TRINITE-ET-TOBAGO. Dans ses observations finales et recommandations
concernant le rapport présenté par la Trinité-et-Tobago,
le Comité se félicite de la création
d'une unité des droits de l'homme rattachée au Bureau
du Procureur général et prend note avec satisfaction
de l'adoption, au cours des cinq dernières années,
de lois concernant l'égalité des chances, la violence
au sein de la famille, la protection maternelle et infantile.
Toutefois, il note avec préoccupation que cet Etat n'a
pas ratifié de nombreuses conventions de l'Organisation
internationale du travail et a dénoncé plusieurs
instruments relatifs aux droits de l'homme. Il se déclare
profondément préoccupé du fort taux de chômage,
en particulier des jeunes de 15 à 19 ans et du fait que
les enfants sont autorisés à travailler dès
l'âge de 12 ans, dans certains cas, les privant ainsi de
leur droit à l'éducation. Il exprime sa préoccupation
concernant le taux élevé de travail des enfants.
Par ailleurs, il est préoccupé par le taux de prévalence
élevé du VIH/sida, particulièrement chez
les jeunes femmes. Il note avec préoccupation la persistance
de stéréotypes préjudiciables aux femmes
et s'inquiète du nombre élevé d'avortements
clandestins et des taux élevés de violence à
l'égard des femmes.
Le Comité recommande à la Trinité-et-Tobago
de mener une politique efficace pour réduire le chômage
des jeunes en proposant de meilleures possibilités de formation
professionnelle. Il l'exhorte à prendre des mesures pour
assurer l'égalité des salaires entre les hommes
et les femmes. Préoccupé par le nombre élevé
de personnes vivant en dessous du seuil de pauvreté, il
recommande à la Trinité-et-Tobago de réviser
le salaire minimum afin de permettre aux travailleurs d'atteindre
un niveau de vie acceptable pour eux-mêmes et pour leur
famille. Il demande instamment à ce pays de prendre des
mesures effectives pour traiter la question du travail des enfants.

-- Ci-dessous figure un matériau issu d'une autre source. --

-- ==== Sys2Proof/Machine/Matrix.lean ====
section
/-! DEFINITION. The matrix engine (R234 to R264): gangs and windows, the rendezvous, the format block, the B latch, joint operations,
rows in and out, and tokens. -/

namespace Sys2Proof.Machine

open Sys2Proof

/-! Gangs and windows (R234, R235). -/

/-- Members of a gang register, ascending. -/
def gangMembers (g : Word) : List Nat := (List.range 16).filter (fun k => g.getLsbD k)
/-- First row of a window, and the row after its last. -/
def gangFirst (g : Word) : Nat := 32 * (field g 16 5).toNat
def gangEnd (g : Word) : Nat := gangFirst g + 32 * (field g 22 6).toNat
/-- Whether rows `a` to `b - 1` lie in a warp's window. -/
def inWindow (g : Word) (a b : Nat) : Bool := g != 0#32 && decide (gangFirst g ≤ a) && decide (b ≤ gangEnd g)

/-- The warp with an index in a warp's block that has not exited. -/
def blockMate (s : State) (w k : Nat) : Option Nat :=
  (s.block (s.warp w).grid (s.warp w).block).warps.find? (fun v => (s.warp v).index == k && (match (s.warp v).life with
    | .dead => false
    | .dying _ _ => false
    | _ => true))

/-- A gang value that MX.GANG refuses for a warp (R234). -/
def badGang (s : State) (w : Nat) (g : Word) : Bool :=
  let ms := gangMembers g
  ms.isEmpty || decide (6 < ms.length) || !ms.contains (s.warp w).index ||
  ms.any (fun k => match blockMate s w k with
    | some v => (s.warp v).quad != (s.warp w).quad
    | none => true) ||
  field g 22 6 == 0#6 || decide (32 < (field g 22 6).toNat) || decide (1024 < gangEnd g) || g.getLsbD 21 || field g 28 4 != 0#4

/-- A live claim that stands against a value (R235): another value, or another block's, on overlapping rows, held by another warp than
the issuer. -/
def claimConflict (s : State) (w : Nat) (g : Word) : Bool :=
  (s.quad (s.warp w).quad).claims.any (fun c =>
    !(c.1 == g && c.2.all (sameBlock s w)) && !(c.2 == [w]) && !c.2.isEmpty &&
    decide (gangFirst c.1 < gangEnd g) && decide (gangFirst g < gangEnd c.1))

/-- A warp gives up its hold; the claim ends with its last holder. -/
def leaveClaim (s : State) (w : Nat) : State :=
  s.modQuad (s.warp w).quad (fun q => { q with
    claims := (q.claims.map (fun c => (c.1, c.2.filter (fun v => v != w)))).filter (fun c => !c.2.isEmpty) })

/-- Note that a command writes a row: no earlier sampled operation may still poison it (R391). -/
def touchRow (s : State) (q r : Nat) : State :=
  { s with audits := s.audits.map (fun a => if a.quad = q then { a with rows := a.rows.filter (fun k => k != r) } else a) }

/-- A row of a quadrant. -/
def accRow (s : State) (q r : Nat) : AccRow := (s.quad q).rows.get AccRow.zero r

/-- A command writes a row: it is live and clean (R254, R386). -/
def setRow (s : State) (q r : Nat) (x : AccRow) : State :=
  touchRow (s.modQuad q (fun y => { y with rows := y.rows.set AccRow.zero r x })) q r

/-- Zero rows, with label 0. -/
def zeroRows (s : State) (q : Nat) (rs : List Nat) : State := rs.foldl (fun s r => setRow s q r AccRow.zero) s

/-- Rows `a` to `b - 1`. -/
def rowsFrom (a b : Nat) : List Nat := (List.range (b - a)).map (fun k => a + k)

/-- Claim or join a window (R235). -/
def takeClaim (s : State) (w : Nat) (g : Word) : State :=
  let q := (s.warp w).quad
  if (s.quad q).claims.any (fun c => c.1 == g && c.2.all (sameBlock s w)) then
    s.modQuad q (fun x => { x with claims := x.claims.map (fun c => if c.1 == g && c.2.all (sameBlock s w) then (c.1, c.2 ++ [w]) else c) })
  else
    let s := s.modQuad q (fun x => { x with claims := x.claims ++ [(g, [w])] })
    zeroRows s q (rowsFrom (gangFirst g) (gangEnd g))

/-- Whether a warp has a matrix command that is not done. -/
def mxBusy (s : State) (w : Nat) : Bool := s.cmds.any (fun e => e.2.warp == w && !e.2.op.isTransfer)

/-- The labels of operands that choose rows and offsets must join to handle 0 (R251). -/
def needZero (c : Ctx) (ls : State → List Label) : M Unit := do
  let l ← M.run' (fun s => s.joinList c.w (ls s ++ [c.sub.maskLabel]))
  if l ≠ 0#8 then trapLabel c c.on l 0#8 0#64 0 else pure ()

/-- The checks of MX.GANG (R234, R235, R254): the new value of the gang register. -/
def gangChecks (c : Ctx) (a : Src) : M Word := do
  checkSrcs c [a] c.on
  let s ← M.st
  M.await (!mxBusy s c.w)
  let g := srcVal s c a 0
  trapIf c (g != 0#32 && (badGang s c.w g || claimConflict s c.w g)) 14
  needZero c (fun s => [srcLbl s c a 0])
  if g != 0#32 && g != (s.warp c.w).gang && !canRegister (discharge s c.w 6 0 0) c.w then trapEstate c 1 else pure ()
  pure g

/-- The gang register takes a value (R235): the old hold is given up, and a window claimed or joined and held. -/
def setGang (c : Ctx) (g : Word) (s : State) : State :=
  if g = (s.warp c.w).gang then s
  else if g = 0#32 then (discharge (leaveClaim s c.w) c.w 6 0 0).modWarp c.w (fun x => { x with gang := 0#32 })
  else (registerHolding (takeClaim (leaveClaim (discharge s c.w 6 0 0) c.w) c.w g) c.w (Holding.fresh 6 1 0 0 0)).modWarp c.w (fun x => { x with gang := g })

/-- MX.GANG (R234, R235, R254). -/
def execMxGang (p : Pfx) (w : W0) (s : State) : Out :=
  issue p (WF.mx_gang p w) s (fun c => do
    let g ← gangChecks c (.code w.a)
    lastUse c [(w.luA, .code w.a)]
    M.upd (setGang c g)
    pure .next)

/-- MX.WAIT (R254). -/
def execMxWait (p : Pfx) (w : W0) (s : State) : Out :=
  issue p (WF.mx_wait p w) s (fun c => do
    let s ← M.st
    M.await (!mxBusy s c.w)
    pure .next)

/-- The checks of MX.DROP (R254): the first row that it drops, and the row after the last. -/
def dropChecks (c : Ctx) (w : W0) : M (Nat × Nat) := do
  let a := Src.code w.a
  checkSrcs c [a] c.on
  let s ← M.st
  let r := (srcVal s c a 0).toNat
  trapIf c (r % 32 != 0) 11
  trapIf c (!inWindow (s.warp c.w).gang r (r + 32 * w.b.toNat)) 12
  needZero c (fun s => [srcLbl s c a 0])
  pure (r, r + 32 * w.b.toNat)

/-- Mark rows dead: they keep what they hold until a save leaves them out (R254). -/
def dropRows (q a b : Nat) (s : State) : State :=
  s.modQuad q (fun x => { x with rows := (rowsFrom a b).foldl (fun m k =>
    m.set AccRow.zero k { m.get AccRow.zero k with dead := true }) x.rows })

/-- MX.DROP (R254). -/
def execMxDrop (p : Pfx) (w : W0) (s : State) : Out :=
  issue p (WF.mx_drop p w) s (fun c => do
    let r ← dropChecks c w
    lastUse c [(w.luA, .code w.a)]
    M.upd (dropRows c.quad r.1 r.2)
    pure .next)

/-! The control pair and tokens (R246, R251, R252). -/

/-- First row, count and tag of a control pair. -/
structure Control where
  first : Nat
  count : Nat
  tag : BitVec 16
  deriving DecidableEq, Repr

/-- The control pair's registers. -/
def ctlSrcs (x : W1) : List Src := [.code x.c, .code (x.c + 1#6)]

/-- Read and check a control pair (R251): a joint operation's count is zero and its rows are checked by R236. -/
def readControl (c : Ctx) (x : W1) (joint : Bool) : M Control := do
  let s ← M.st
  let lo := srcVal s c (.code x.c) 0
  let hi := srcVal s c (.code (x.c + 1#6)) 0
  let first := (field lo 0 10).toNat
  let count := (field lo 10 11).toNat
  trapIf c (field lo 21 11 != 0#11 || field hi 16 16 != 0#16 ||
    (if joint then count != 0 else count == 0 || decide (1024 < count) || !inWindow (s.warp c.w).gang first (first + count))) 12
  pure ⟨first, count, field hi 0 16⟩

/-- A token (R246). -/
def mxToken (tag : BitVec 16) (base : Nat) (flags : BitVec 8) (done : Bool) : DWord :=
  (zext tag 64 <<< 48) ||| (BitVec.ofNat 64 (base % 1024) <<< 16) ||| (zext flags 64 <<< 8) ||| (if done then 2#64 else 1#64)

/-- A matrix command put in flight; one that reads nothing is consumed at issue (R252). -/
def startMx (s : State) (c : Cmd) (base : Nat) (reads : Bool) : State :=
  let s := addCmd s { c with consumed := !reads }
  if reads then s else cmdEntry s c 0 (mxToken c.tag base 0#8 false) 0#8

/-- The fields of a matrix command that its words give. -/
def mxCmd (s : State) (c : Ctx) (w : W0) (x : W1) (tag : BitVec 16) (lbl : Label) (op : CmdOp) : Cmd :=
  { Cmd.blank s c op (tokOf w) lbl with tag := tag, acq := WF.mxAcq x, rel := WF.mxRel x, scope := WF.mxScope x }

/-! Scratchpad as the engine reads it. -/

/-- A span of scratchpad from an offset that a command gives: block and offset, or the cause of R188. -/
def spanOf (s : State) (g b : Nat) (a : Word) (n align : Nat) : Except AccessFault (Nat × Nat) :=
  if a.toNat % align ≠ 0 then .error .align
  else match spadLoc s g b a n with
    | some p => .ok p
    | none => .error .bounds

/-- A span in the block's own scratchpad: bits [31:22] of its offset are zero (R238). -/
def ownSpan (s : State) (g b : Nat) (a : Word) (n align : Nat) : Except AccessFault (Nat × Nat) :=
  if a.toNat % align = 0 ∧ 2 ^ 22 ≤ a.toNat then .error .bounds else spanOf s g b a n align

/-- Bytes, granule labels and poison of a span. -/
def readSpan (s : State) (g : Nat) (p : Nat × Nat) (n : Nat) : List Byte × List Label × Bool :=
  let d := (s.block g p.1).spad
  (d.read p.2 n, ((List.range (granule (p.2 + n - 1) + 1 - granule p.2)).map (fun k => d.label (64 * (granule p.2 + k)))).dedup, d.poisoned p.2 n)

/-- A place that a command's operand names, checked at issue. -/
def needSpan (c : Ctx) (a : Word) : Except AccessFault (Nat × Nat) → M (Nat × Nat)
  | .ok p => pure p
  | .error e => M.stop (accessTrap c e c.on (fun _ => zext a 64) (fun _ => 0#8) 0)

/-- A span that a command's operand names, checked at issue. -/
def checkSpan (c : Ctx) (a : Word) (n align : Nat) : M (Nat × Nat) := do
  let s ← M.st
  needSpan c a (spanOf s (s.warp c.w).grid (s.warp c.w).block a n align)

/-- The place of a format block, checked at issue (R238). -/
def checkBlock (c : Ctx) (a : Word) : M (Nat × Nat) := do
  let s ← M.st
  needSpan c a (ownSpan s (s.warp c.w).grid (s.warp c.w).block a 32 32)

/-- An engine read that meets poison is delivered to the command's warp (R386). -/
def deliverPoison (s : State) (c : Ctx) (a : Word) : State := deliver s c.w 18 c.pc c.on (zext a 64) 0#8

/-! MX_CONSUMED and MX_DONE. -/

/-- Whether some command loads a half of a quadrant's B latch. -/
def loading (s : State) (q h : Nat) : Bool := s.cmds.any (fun e => e.2.quad == q && (match e.2.op with
  | .mx _ _ _ _ _ _ l _ => l == some h
  | _ => false))

/-- The reads of a load of the B latch, performed (R242, R256): the half holds the rows and the join of the labels of the granules read;
of rows that hold poison none is loaded, and POISON is delivered (R386). -/
def readHalf (s : State) (c : Cmd) : State :=
  match c.op with
  | .mx code base fl ll ws uses (some h) rows =>
    let b := ((s.quad c.quad).halves[h]?).getD BHalf.empty
    match b.source with
    | none => s
    | some (a, n) =>
      let place := (spadLoc s c.grid c.block a (n * b.width)).getD (c.block, a.toNat % 2 ^ 22)
      let r := readSpan s c.grid place (n * b.width)
      if r.2.2 then
        let s := s.modQuad c.quad (fun q => { q with halves := setAt q.halves h BHalf.empty })
        putCmd (deliver s c.warp 18 c.pc c.lanes (zext a 64) 0#8) { c with op := .mx code base fl ll ws uses none rows }
      else
        let (l, s) := s.joinList c.warp r.2.1
        s.modQuad c.quad (fun q => { q with
          halves := setAt q.halves h { b with rows := (List.range n).map (fun j => slice r.1 (j * b.width) b.width), lbl := l, source := none } })
  | _ => s

/-- MX_CONSUMED (R246, R252): the reads are done, those of a load of the B latch now; the half is free of this use, and the token is
delivered. -/
def execMxConsumed (cmd : Nat) (s : State) : Out :=
  match s.cmds.get? cmd with
  | none => .next { s with report := .disabled }
  | some c =>
    match c.op with
    | .mx _ base _ _ _ uses _ _ =>
      if c.consumed then .next { s with report := .disabled }
      else
        let s := readHalf (putCmd s { c with consumed := true }) { c with consumed := true }
        let s := match uses with
          | some h => s.modQuad c.quad (fun q =>
              let b := (q.halves[h]?).getD BHalf.empty
              { q with halves := setAt q.halves h { b with users := b.users - 1 } })
          | none => s
        .next { cmdEntry s c 0 (mxToken c.tag base 0#8 false) 0#8 with report := .done }
    | _ => .next { s with report := .disabled }

/-- The granules that writes of a command touch. -/
def writeGranules (ws : List RowWrite) : List Nat :=
  ((ws.map (fun x => (List.range (granule (x.off + x.bytes.length - 1) + 1 - granule x.off)).map (fun k => granule x.off + k))).flatten).dedup

/-- The label check of a command's writes, granule by granule (R262): the join of the labels that write into a granule. The first
granule that fails. -/
def checkWrites (s : State) (c : Cmd) (ws : List RowWrite) : List Nat → Option (Nat × Label) × State
  | [] => (none, s)
  | g :: gs =>
    let (l, s) := s.joinList c.warp ((ws.filter (fun x => decide (x.off < 64 * g + 64) && decide (64 * g < x.off + x.bytes.length))).map (fun x => x.lbl))
    let h := (s.block c.grid (g / 2 ^ 16)).spad.label (64 * g % 2 ^ 22)
    if s.dominates c.vd h l then checkWrites s c ws gs else (some (g, h), s)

Par ailleurs, le Comité exhorte la Trinité-et-Tobago
à élaborer une politique du logement en faveur des
groupes défavorisés et marginalisés et de
lui fournir des statistiques ventilées concernant la situation
des squatters. Le Comité appelle la Trinité-et-Tobago
à interdire de manière efficace l'interdiction de
recourir aux châtiments corporels dans tous les cas. Il
l'appelle également à exercer toute son autorité
pour éradiquer le fléau de la violence, dans
le respect de la dignité humaine et des droits de l'homme.
Source : Nations unies, Genève, 17 mai 2002.